Introduction

Apache Kafka is an open source message management service which aim is managing data communication between producers and consumers.

It’s even driven, which basically means we can set listeners (consumers) that will react when a particular event is triggered (by a producer).

All this makes it pretty handy for projects with a microservice architecture, but can be used for many other things, ie: events that trigger emails, logging, monitoring activity,…

This would be the simplified flow:

CLUSTER IS MADE OF BROKERS AND MANAGED BY ZOOKEEPER

A Kafka broker (aka Kafka server aka Kafka node) has the topics where producers will write to, and consumers will read from.

All brokers together make a cluster.

A cluster has always a broker that acts as the controller, which will assign partitions and monitor (other) broker failures.

Within a cluster, brokers talk to each other. To do that they use an external service called Zookeeper. Zookeeper will do other things as well, like be in charge of choosing (and changing when needed) a broker controller, management of topics and partitions metadata, metadata storage, balance of quotas for clients (both producers or consumers),…

But for this introduction we won’t talk much about Zookeeper, as its does a silent job and we don’t need to interact with it.

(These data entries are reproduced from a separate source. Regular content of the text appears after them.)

-- ==== Sys2Proof/Laws/State.lean ====
section
/-!
SUPPORT. What each update of the state leaves as it was, field by field, and what it reads back.
-/

namespace Sys2Proof.Machine

/-! ### State.setObj -/

@[simp] theorem State.setObj_pending (s : State) (k v : Nat) : (s.setObj k v).pending = s.pending := rfl
@[simp] theorem State.setObj_shadow (s : State) (k v : Nat) : (s.setObj k v).shadow = s.shadow := rfl
@[simp] theorem State.setObj_clusters (s : State) (k v : Nat) : (s.setObj k v).clusters = s.clusters := rfl
@[simp] theorem State.setObj_sluice (s : State) (k v : Nat) : (s.setObj k v).sluice = s.sluice := rfl
@[simp] theorem State.setObj_net (s : State) (k v : Nat) : (s.setObj k v).net = s.net := rfl
@[simp] theorem State.setObj_hbm (s : State) (k v : Nat) : (s.setObj k v).hbm = s.hbm := rfl
@[simp] theorem State.setObj_retained (s : State) (k v : Nat) : (s.setObj k v).retained = s.retained := rfl
@[simp] theorem State.setObj_seam (s : State) (k v : Nat) : (s.setObj k v).seam = s.seam := rfl
@[simp] theorem State.setObj_tb (s : State) (k v : Nat) : (s.setObj k v).tb = s.tb := rfl
@[simp] theorem State.setObj_run (s : State) (k v : Nat) : (s.setObj k v).run = s.run := rfl
@[simp] theorem State.setObj_faults (s : State) (k v : Nat) : (s.setObj k v).faults = s.faults := rfl
@[simp] theorem State.setObj_hub (s : State) (k v : Nat) : (s.setObj k v).hub = s.hub := rfl
@[simp] theorem State.setObj_fabric (s : State) (k v : Nat) : (s.setObj k v).fabric = s.fabric := rfl
@[simp] theorem State.setObj_ties (s : State) (k v : Nat) : (s.setObj k v).ties = s.ties := rfl
@[simp] theorem State.setObj_slipDone (s : State) (k v : Nat) : (s.setObj k v).slipDone = s.slipDone := rfl
@[simp] theorem State.setObj_anchored (s : State) (k v : Nat) : (s.setObj k v).anchored = s.anchored := rfl
@[simp] theorem State.setObj_trig (s : State) (k v : Nat) : (s.setObj k v).trig = s.trig := rfl
@[simp] theorem State.setObj_trace (s : State) (k v : Nat) : (s.setObj k v).trace = s.trace := rfl
@[simp] theorem State.setObj_flash (s : State) (k v : Nat) : (s.setObj k v).flash = s.flash := rfl
@[simp] theorem State.setObj_clk (s : State) (k v : Nat) : (s.setObj k v).clk = s.clk := rfl
@[simp] theorem State.setObj_persist (s : State) (k v : Nat) : (s.setObj k v).persist = s.persist := rfl
@[simp] theorem State.setObj_keys (s : State) (k v : Nat) : (s.setObj k v).keys = s.keys := rfl
@[simp] theorem State.setObj_tap (s : State) (k v : Nat) : (s.setObj k v).tap = s.tap := rfl
@[simp] theorem State.setObj_host (s : State) (k v : Nat) : (s.setObj k v).host = s.host := rfl
@[simp] theorem State.setObj_emcyQ (s : State) (k v : Nat) : (s.setObj k v).emcyQ = s.emcyQ := rfl
@[simp] theorem State.setObj_emcyDropped (s : State) (k v : Nat) : (s.setObj k v).emcyDropped = s.emcyDropped := rfl
@[simp] theorem State.setObj_vecPending (s : State) (k v : Nat) : (s.setObj k v).vecPending = s.vecPending := rfl
@[simp] theorem State.setObj_vecMasked (s : State) (k v : Nat) : (s.setObj k v).vecMasked = s.vecMasked := rfl
@[simp] theorem State.setObj_sent (s : State) (k v : Nat) : (s.setObj k v).sent = s.sent := rfl
@[simp] theorem State.setObj_fresh (s : State) (k v : Nat) : (s.setObj k v).fresh = s.fresh := rfl

/-! ### State.draw -/

@[simp] theorem State.draw_pending (s : State) : (s.draw).pending = s.pending := rfl
@[simp] theorem State.draw_dict (s : State) : (s.draw).dict = s.dict := rfl
@[simp] theorem State.draw_shadow (s : State) : (s.draw).shadow = s.shadow := rfl
@[simp] theorem State.draw_clusters (s : State) : (s.draw).clusters = s.clusters := rfl
@[simp] theorem State.draw_sluice (s : State) : (s.draw).sluice = s.sluice := rfl
@[simp] theorem State.draw_net (s : State) : (s.draw).net = s.net := rfl
@[simp] theorem State.draw_hbm (s : State) : (s.draw).hbm = s.hbm := rfl
@[simp] theorem State.draw_retained (s : State) : (s.draw).retained = s.retained := rfl
@[simp] theorem State.draw_seam (s : State) : (s.draw).seam = s.seam := rfl
@[simp] theorem State.draw_tb (s : State) : (s.draw).tb = s.tb := rfl
@[simp] theorem State.draw_run (s : State) : (s.draw).run = s.run := rfl
@[simp] theorem State.draw_faults (s : State) : (s.draw).faults = s.faults := rfl
@[simp] theorem State.draw_hub (s : State) : (s.draw).hub = s.hub := rfl
@[simp] theorem State.draw_fabric (s : State) : (s.draw).fabric = s.fabric := rfl
@[simp] theorem State.draw_ties (s : State) : (s.draw).ties = s.ties := rfl
@[simp] theorem State.draw_slipDone (s : State) : (s.draw).slipDone = s.slipDone := rfl
@[simp] theorem State.draw_anchored (s : State) : (s.draw).anchored = s.anchored := rfl
@[simp] theorem State.draw_trig (s : State) : (s.draw).trig = s.trig := rfl
@[simp] theorem State.draw_trace (s : State) : (s.draw).trace = s.trace := rfl
@[simp] theorem State.draw_flash (s : State) : (s.draw).flash = s.flash := rfl
@[simp] theorem State.draw_clk (s : State) : (s.draw).clk = s.clk := rfl
@[simp] theorem State.draw_persist (s : State) : (s.draw).persist = s.persist := rfl
@[simp] theorem State.draw_keys (s : State) : (s.draw).keys = s.keys := rfl
@[simp] theorem State.draw_tap (s : State) : (s.draw).tap = s.tap := rfl
@[simp] theorem State.draw_host (s : State) : (s.draw).host = s.host := rfl
@[simp] theorem State.draw_emcyQ (s : State) : (s.draw).emcyQ = s.emcyQ := rfl
@[simp] theorem State.draw_emcyDropped (s : State) : (s.draw).emcyDropped = s.emcyDropped := rfl
@[simp] theorem State.draw_vecPending (s : State) : (s.draw).vecPending = s.vecPending := rfl
@[simp] theorem State.draw_vecMasked (s : State) : (s.draw).vecMasked = s.vecMasked := rfl
@[simp] theorem State.draw_sent (s : State) : (s.draw).sent = s.sent := rfl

** Kafka seems to be getting rid of Zookeeper, but it still should not be used in production environments.

TOPICS

Events (or messages) are organised in topics. They live in brokers and are divided in “partitions”.

A topic can have 1 or more partitions.

A partition acts as a commit log.

Kafka will ONLY guarantee ordered messages within a partition. So you can’t expect messages delivered by (for example) partition 1 and partition 2 to be in sync.

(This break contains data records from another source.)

-- ==== Sys2Proof/Laws/KeptReset.lean ====
section
/-!
SUPPORT. Every operation of Machine/Reset.lean leaves the queue of waiting commands as it is, the stores canonical and what waits within bounds.
-/

set_option linter.tactic.unusedName false
set_option linter.unusedVariables false

namespace Sys2Proof.Machine

theorem State.persistMaybe_kept {ql : List Instr} {s : State} (h1 : s.Kept ql) : State.Kept ql (State.persistMaybe s) := by
  unfold State.persistMaybe
  repeat' first
    | with_reducible assumption
    | (extract_lets +onlyGivenNames x; clear_value (hx : x = _); revert x; refine let_kept (ql := ql) ?_ fun x _ => ?_)
    | (with_reducible refine State.draw_kept ?_)
    | (with_reducible refine State.persistWrite_kept ?_)
    | (with_reducible refine ite_kept (fun _ => ?_) (fun _ => ?_))

theorem State.nodeObjs_kept {ql : List Instr} {s : State} (h1 : s.Kept ql) : State.Kept ql (State.nodeObjs s) := by
  unfold State.nodeObjs
  repeat' first
    | with_reducible assumption
    | (with_reducible refine State.setObjs_kept ?_)

theorem State.hubBase_kept {ql : List Instr} {s : State} {hbmKept : Bool} (h1 : s.Kept ql) : (s.hubBase hbmKept).Kept ql :=
  ⟨h1.queue, filter_wf _ _ h1.dict, rfl, rfl, h1.hbm, Nat.zero_le _, h1.ring, Nat.zero_le _⟩

theorem State.hubReset_kept {ql : List Instr} {s : State} {hbmKept : Bool} (h1 : s.Kept ql) : State.Kept ql (State.hubReset s hbmKept) := by
  unfold State.hubReset
  repeat' first
    | with_reducible assumption
    | (extract_lets +onlyGivenNames x; clear_value (hx : x = _); revert x; refine let_kept (ql := ql) ?_ fun x _ => ?_)
    | (extract_lets +onlyGivenNames x; clear_value (hx : x = _); replace hx : (_ : Hbm) = _ := hx; subst hx)
    | (extract_lets +onlyGivenNames x; clear_value (hx : x = _); clear hx)
    | (with_reducible refine State.setObj_kept ?_)
    | (with_reducible refine State.setObjs_kept ?_)
    | (with_reducible refine State.setObjBit_kept ?_)
    | (with_reducible refine State.hbmOpen_kept ?_)
    | (with_reducible refine State.hubBase_kept ?_)
    | (with_reducible refine ite_kept (fun _ => ?_) (fun _ => ?_))
    | ((with_reducible refine mk_all_kept (by assumption) ?_ ?_ ?_ ?_ ?_ ?_ ?_) <;> exact id)

theorem State.powerBase_kept {ql : List Instr} {s : State} (h1 : s.Kept ql) : s.powerBase.Kept ql :=
  ⟨h1.queue, filter_wf _ _ h1.dict, rfl, rfl, rfl, Nat.zero_le _, Nat.zero_le _, Nat.zero_le _⟩

theorem State.powerReset_kept {ql : List Instr} {s : State} (h1 : s.Kept ql) : State.Kept ql (State.powerReset s) := by
  unfold State.powerReset
  repeat' first
    | with_reducible assumption
    | (with_reducible refine State.setObjs_kept ?_)
    | (with_reducible refine State.powerBase_kept ?_)

theorem State.warmReset_kept {ql : List Instr} {s : State} {src : Nat} {hbmKept : Bool} (h1 : s.Kept ql) : State.Kept ql (State.warmReset s src hbmKept) := by
  unfold State.warmReset
  repeat' first
    | with_reducible assumption
    | (extract_lets +onlyGivenNames x; clear_value (hx : x = _); revert x; refine let_kept (ql := ql) ?_ fun x _ => ?_)
    | (extract_lets +onlyGivenNames x; clear_value (hx : x = _); clear hx)
    | (with_reducible refine State.setObj_kept ?_)
    | (with_reducible refine State.setObjs_kept ?_)
    | (with_reducible refine State.bump_kept ?_)
    | (with_reducible refine State.hubReset_kept ?_)
    | (with_reducible refine State.powerReset_kept ?_)
    | (with_reducible refine ite_kept (fun _ => ?_) (fun _ => ?_))

theorem State.commReset_kept {ql : List Instr} {s : State} (h1 : s.Kept ql) : State.Kept ql (State.commReset s) := by
  unfold State.commReset
  repeat' first
    | (extract_lets +onlyGivenNames x; clear_value (hx : x = _); replace hx : (_ : List (Nat × Nat)) = _ := hx; subst hx)
    | (extract_lets +onlyGivenNames x; clear_value (hx : x = _); clear hx)
    | (with_reducible refine State.nodeObjs_kept ?_)
    | ((with_reducible refine mk_all_kept (by assumption) ?_ ?_ ?_ ?_ ?_ ?_ ?_) <;> first | exact id | exact fun _ => rfl | exact fun w => filter_wf _ _ w | exact fun _ => Nat.zero_le _)

theorem State.managementReset_kept {ql : List Instr} {s : State} {src : Nat} (h1 : s.Kept ql) : State.Kept ql (State.managementReset s src) := by
  unfold State.managementReset
  repeat' first
    | with_reducible assumption
    | (extract_lets +onlyGivenNames x; clear_value (hx : x = _); revert x; refine let_kept (ql := ql) ?_ fun x _ => ?_)
    | (extract_lets +onlyGivenNames x; clear_value (hx : x = _); clear hx)
    | (with_reducible refine State.setObj_kept ?_)
    | (with_reducible refine State.setObjs_kept ?_)
    | (with_reducible refine State.hubReset_kept ?_)
    | (with_reducible refine State.powerReset_kept ?_)
    | (with_reducible refine State.commReset_kept ?_)
    | (with_reducible refine ite_kept (fun _ => ?_) (fun _ => ?_))
    | (with_reducible exact mk_kept (by assumption))

theorem execPowerOnReset_kept {ql : List Instr} {s : State} (h1 : s.Kept ql) : Out.Kept ql (execPowerOnReset s) := by
  unfold execPowerOnReset
  repeat' first
    | with_reducible assumption
    | (with_reducible refine State.persistMaybe_kept ?_)
    | (with_reducible refine State.powerReset_kept ?_)
    | (with_reducible refine Out.next_kept ?_)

CONSUMERS ARE (ALMOST ALWAYS) PART OF CONSUMER GROUPS

Consumers are gathered in consumer groups.

Consumer groups will guarantee that no more than one consumer of that group will receive a message for a certain topic.

That is very useful for a microservice architecture, as we can put all the replicas of a certain microservice in a consumer group. That way we know that a message for a certain topic won’t be consumed by more than one microservice.

TOPICS AND ITS PARTITIONS

EXPLAINING ITS PARTS A LITTLER FURTHER

Messages

Messages are written in random partitions (round robin by default) but we can choose, if we want, which partition to use for a message.

Messages are not written in Kafka 1 by 1. They are written in batches, which is a bunch of messages for the same topic and partition. Can be further controlled with some Kafka setting. Batches can be compressed for efficient data transfer.

Partitions

A partition act as a commit log. Messages only guarantees order within a partition.

When a message is written in Kafka, it’s have an “offset”, depending of the partition it’s in (different partitions won’t necessary have the same

offset).

If message A was written before message B by the same producer in the same partition, Kafka guarantees that offset of B will be bigger that offset of A, so consumers will read A before B.

It’s up to the consumer to remember which offset each partition is at. That way, even if the service goes down, the consumer can keep its position in the queue.

Consumers

Consumers normally belong to a consumer group. It’s common that a consumer group consumes a single topic.

The group makes sure that each partition is only consumed by one member of the consumer group. This way the number of consumers

can scale horizontally (increase in number).

If a consumer fails the rest of the consumers will rebalance the partitions.

Consumers pull messages from topics, the reason Kafka adopted this approach is extensibly explained here: tps://kafka.apache.org/documentation.html#design_pull) in the docs.

The number of consumers for a topic should never be bigger than the number of partitions for that topic. If that was the case, there will be consumers that will remain idle.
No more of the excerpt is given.